§ What you are asked to do
Starting at the top of the entries below, set down each line exactly as written, and stop after the line containing "packet memory. -/".

§ Data extracted from a collection
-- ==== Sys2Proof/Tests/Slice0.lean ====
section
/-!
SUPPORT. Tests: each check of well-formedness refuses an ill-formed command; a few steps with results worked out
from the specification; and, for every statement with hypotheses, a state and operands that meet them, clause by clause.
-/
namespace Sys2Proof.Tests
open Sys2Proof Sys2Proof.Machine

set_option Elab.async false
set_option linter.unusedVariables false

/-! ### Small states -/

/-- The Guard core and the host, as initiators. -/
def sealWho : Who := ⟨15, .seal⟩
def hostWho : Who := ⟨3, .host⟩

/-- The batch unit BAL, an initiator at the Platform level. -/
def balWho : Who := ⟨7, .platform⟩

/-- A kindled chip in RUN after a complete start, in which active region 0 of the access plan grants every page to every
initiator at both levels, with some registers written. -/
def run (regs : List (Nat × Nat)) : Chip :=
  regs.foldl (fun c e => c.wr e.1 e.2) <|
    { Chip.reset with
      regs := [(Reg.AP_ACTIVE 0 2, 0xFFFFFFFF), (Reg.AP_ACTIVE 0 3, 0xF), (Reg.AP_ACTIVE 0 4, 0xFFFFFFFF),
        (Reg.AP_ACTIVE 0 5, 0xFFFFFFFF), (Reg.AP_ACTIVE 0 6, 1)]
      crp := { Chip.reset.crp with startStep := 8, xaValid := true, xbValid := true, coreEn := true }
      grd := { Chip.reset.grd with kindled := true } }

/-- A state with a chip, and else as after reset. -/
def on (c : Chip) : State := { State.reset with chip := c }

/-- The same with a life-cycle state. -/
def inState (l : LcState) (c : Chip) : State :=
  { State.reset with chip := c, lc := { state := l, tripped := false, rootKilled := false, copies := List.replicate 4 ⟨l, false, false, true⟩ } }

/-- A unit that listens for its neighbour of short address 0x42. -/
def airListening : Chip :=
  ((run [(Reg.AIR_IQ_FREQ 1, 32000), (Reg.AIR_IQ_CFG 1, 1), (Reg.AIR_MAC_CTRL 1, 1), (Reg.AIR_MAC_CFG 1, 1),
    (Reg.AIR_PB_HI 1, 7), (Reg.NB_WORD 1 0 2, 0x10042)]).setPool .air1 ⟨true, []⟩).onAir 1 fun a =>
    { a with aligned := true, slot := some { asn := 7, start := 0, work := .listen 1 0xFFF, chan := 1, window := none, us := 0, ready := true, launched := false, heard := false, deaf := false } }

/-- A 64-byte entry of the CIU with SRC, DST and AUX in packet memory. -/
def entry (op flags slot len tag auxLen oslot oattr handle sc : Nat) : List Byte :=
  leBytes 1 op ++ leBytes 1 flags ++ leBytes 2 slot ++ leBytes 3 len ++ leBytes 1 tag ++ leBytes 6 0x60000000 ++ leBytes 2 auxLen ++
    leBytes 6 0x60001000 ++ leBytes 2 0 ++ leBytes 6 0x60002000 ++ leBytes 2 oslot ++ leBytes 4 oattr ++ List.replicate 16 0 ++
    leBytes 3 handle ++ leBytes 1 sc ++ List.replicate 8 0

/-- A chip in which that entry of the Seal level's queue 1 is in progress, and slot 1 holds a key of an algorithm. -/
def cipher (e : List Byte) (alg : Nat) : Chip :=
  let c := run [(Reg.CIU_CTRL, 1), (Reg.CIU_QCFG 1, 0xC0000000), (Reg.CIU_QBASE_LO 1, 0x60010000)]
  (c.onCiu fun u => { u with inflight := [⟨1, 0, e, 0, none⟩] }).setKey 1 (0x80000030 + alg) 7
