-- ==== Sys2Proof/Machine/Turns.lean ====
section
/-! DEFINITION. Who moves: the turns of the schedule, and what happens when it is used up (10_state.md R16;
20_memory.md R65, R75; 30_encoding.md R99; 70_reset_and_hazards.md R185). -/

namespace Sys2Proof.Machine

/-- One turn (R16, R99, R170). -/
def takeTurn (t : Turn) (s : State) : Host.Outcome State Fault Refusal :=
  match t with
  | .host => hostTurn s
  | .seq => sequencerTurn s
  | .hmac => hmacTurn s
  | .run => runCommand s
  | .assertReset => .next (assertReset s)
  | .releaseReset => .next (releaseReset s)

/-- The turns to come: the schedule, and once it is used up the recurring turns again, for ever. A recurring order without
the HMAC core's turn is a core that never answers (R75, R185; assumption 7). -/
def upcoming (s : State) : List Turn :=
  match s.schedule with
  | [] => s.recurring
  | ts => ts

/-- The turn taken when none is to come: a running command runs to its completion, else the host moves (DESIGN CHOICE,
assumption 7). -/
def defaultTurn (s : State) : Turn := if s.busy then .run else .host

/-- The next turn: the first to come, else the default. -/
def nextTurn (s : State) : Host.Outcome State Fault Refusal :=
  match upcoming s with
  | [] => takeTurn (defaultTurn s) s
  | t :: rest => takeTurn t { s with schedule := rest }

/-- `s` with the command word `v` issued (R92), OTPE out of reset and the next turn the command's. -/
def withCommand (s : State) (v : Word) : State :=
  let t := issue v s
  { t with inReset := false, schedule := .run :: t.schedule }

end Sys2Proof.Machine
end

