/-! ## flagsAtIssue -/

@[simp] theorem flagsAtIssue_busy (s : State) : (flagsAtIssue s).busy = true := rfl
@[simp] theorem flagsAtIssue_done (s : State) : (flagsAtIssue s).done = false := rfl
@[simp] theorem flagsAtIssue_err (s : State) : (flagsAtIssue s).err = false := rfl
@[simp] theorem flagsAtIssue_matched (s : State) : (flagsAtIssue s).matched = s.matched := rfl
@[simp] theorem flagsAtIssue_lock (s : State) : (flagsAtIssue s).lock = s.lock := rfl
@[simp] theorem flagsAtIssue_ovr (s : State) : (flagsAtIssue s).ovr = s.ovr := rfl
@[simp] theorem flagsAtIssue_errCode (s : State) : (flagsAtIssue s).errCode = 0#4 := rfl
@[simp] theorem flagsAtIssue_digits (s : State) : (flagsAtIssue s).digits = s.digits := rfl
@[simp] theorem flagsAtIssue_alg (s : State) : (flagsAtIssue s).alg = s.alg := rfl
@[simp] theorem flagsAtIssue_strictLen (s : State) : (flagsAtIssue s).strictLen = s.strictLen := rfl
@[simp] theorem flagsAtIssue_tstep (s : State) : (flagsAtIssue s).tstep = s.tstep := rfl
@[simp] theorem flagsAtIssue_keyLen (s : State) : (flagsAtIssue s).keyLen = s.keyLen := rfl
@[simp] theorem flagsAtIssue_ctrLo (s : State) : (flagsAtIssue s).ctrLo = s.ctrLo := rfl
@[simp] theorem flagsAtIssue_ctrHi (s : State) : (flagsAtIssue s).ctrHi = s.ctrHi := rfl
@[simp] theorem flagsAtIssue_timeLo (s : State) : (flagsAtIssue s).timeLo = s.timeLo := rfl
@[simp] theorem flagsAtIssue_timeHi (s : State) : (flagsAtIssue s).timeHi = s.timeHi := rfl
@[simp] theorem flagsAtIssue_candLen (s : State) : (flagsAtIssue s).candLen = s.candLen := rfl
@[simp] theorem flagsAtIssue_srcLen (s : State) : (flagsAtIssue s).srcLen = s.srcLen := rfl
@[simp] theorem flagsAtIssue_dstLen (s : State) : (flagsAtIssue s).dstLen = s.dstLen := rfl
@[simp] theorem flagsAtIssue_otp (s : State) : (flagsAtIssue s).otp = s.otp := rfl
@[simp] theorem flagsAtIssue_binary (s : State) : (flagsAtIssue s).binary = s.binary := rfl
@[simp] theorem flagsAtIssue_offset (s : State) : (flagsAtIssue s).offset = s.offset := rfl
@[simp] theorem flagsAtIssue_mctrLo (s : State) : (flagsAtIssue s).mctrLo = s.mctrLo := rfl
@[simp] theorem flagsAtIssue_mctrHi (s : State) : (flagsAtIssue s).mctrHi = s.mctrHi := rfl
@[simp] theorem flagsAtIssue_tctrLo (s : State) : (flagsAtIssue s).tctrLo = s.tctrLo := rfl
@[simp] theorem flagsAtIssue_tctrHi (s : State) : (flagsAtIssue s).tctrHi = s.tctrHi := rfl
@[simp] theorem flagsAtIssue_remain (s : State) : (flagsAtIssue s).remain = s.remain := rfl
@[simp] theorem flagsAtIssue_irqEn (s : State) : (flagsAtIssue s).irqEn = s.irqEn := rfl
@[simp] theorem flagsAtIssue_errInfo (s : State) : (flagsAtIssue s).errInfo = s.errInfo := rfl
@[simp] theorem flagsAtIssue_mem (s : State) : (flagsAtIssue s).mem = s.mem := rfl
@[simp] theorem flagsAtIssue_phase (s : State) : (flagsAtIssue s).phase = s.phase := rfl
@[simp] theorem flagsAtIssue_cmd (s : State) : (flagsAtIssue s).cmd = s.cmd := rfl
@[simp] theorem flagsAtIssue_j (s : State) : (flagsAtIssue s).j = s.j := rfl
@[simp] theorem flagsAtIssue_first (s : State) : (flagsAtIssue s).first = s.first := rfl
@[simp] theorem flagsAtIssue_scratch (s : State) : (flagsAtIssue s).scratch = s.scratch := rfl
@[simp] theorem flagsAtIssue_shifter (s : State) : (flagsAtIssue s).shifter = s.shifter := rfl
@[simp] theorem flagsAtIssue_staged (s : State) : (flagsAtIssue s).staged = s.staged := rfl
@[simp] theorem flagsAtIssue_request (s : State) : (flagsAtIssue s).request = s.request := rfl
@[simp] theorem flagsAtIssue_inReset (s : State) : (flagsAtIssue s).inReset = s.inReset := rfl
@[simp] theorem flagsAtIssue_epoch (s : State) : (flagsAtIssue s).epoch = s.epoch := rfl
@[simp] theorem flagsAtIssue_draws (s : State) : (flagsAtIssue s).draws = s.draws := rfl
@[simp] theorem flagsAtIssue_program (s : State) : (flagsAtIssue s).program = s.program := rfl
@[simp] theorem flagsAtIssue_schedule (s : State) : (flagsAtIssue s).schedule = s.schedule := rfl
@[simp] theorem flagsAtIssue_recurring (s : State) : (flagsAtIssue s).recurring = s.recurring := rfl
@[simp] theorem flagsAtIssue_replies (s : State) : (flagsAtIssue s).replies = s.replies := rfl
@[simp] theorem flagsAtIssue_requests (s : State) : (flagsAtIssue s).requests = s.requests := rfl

§ Problem solution
-- ==== Sys2Proof/Tests/Slice0.lean ====
section
/-!
SUPPORT. Tests: each check of well-formedness refuses an ill-formed command; a few steps with results worked out
from the specification; and, for every statement with hypotheses, a state and operands that meet them, clause by clause.
-/
namespace Sys2Proof.Tests
open Sys2Proof Sys2Proof.Machine

set_option Elab.async false
set_option linter.unusedVariables false

/-! ### Small states -/

/-- The Guard core and the host, as initiators. -/
def sealWho : Who := ⟨15, .seal⟩
def hostWho : Who := ⟨3, .host⟩

/-- The batch unit BAL, an initiator at the Platform level. -/
def balWho : Who := ⟨7, .platform⟩

/-- A kindled chip in RUN after a complete start, in which active region 0 of the access plan grants every page to every
initiator at both levels, with some registers written. -/
def run (regs : List (Nat × Nat)) : Chip :=
  regs.foldl (fun c e => c.wr e.1 e.2) <|
    { Chip.reset with
      regs := [(Reg.AP_ACTIVE 0 2, 0xFFFFFFFF), (Reg.AP_ACTIVE 0 3, 0xF), (Reg.AP_ACTIVE 0 4, 0xFFFFFFFF),
        (Reg.AP_ACTIVE 0 5, 0xFFFFFFFF), (Reg.AP_ACTIVE 0 6, 1)]
      crp := { Chip.reset.crp with startStep := 8, xaValid := true, xbValid := true, coreEn := true }
      grd := { Chip.reset.grd with kindled := true } }

/-- A state with a chip, and else as after reset. -/
def on (c : Chip) : State := { State.reset with chip := c }

/-- The same with a life-cycle state. -/
def inState (l : LcState) (c : Chip) : State :=
  { State.reset with chip := c, lc := { state := l, tripped := false, rootKilled := false, copies := List.replicate 4 ⟨l, false, false, true⟩ } }

/-- A unit that listens for its neighbour of short address 0x42. -/
def airListening : Chip :=
  ((run [(Reg.AIR_IQ_FREQ 1, 32000), (Reg.AIR_IQ_CFG 1, 1), (Reg.AIR_MAC_CTRL 1, 1), (Reg.AIR_MAC_CFG 1, 1),
    (Reg.AIR_PB_HI 1, 7), (Reg.NB_WORD 1 0 2, 0x10042)]).setPool .air1 ⟨true, []⟩).onAir 1 fun a =>
    { a with aligned := true, slot := some { asn := 7, start := 0, work := .listen 1 0xFFF, chan := 1, window := none, us := 0, ready := true, launched := false, heard := false, deaf := false } }

/-- A 64-byte entry of the CIU with SRC, DST and AUX in packet memory. -/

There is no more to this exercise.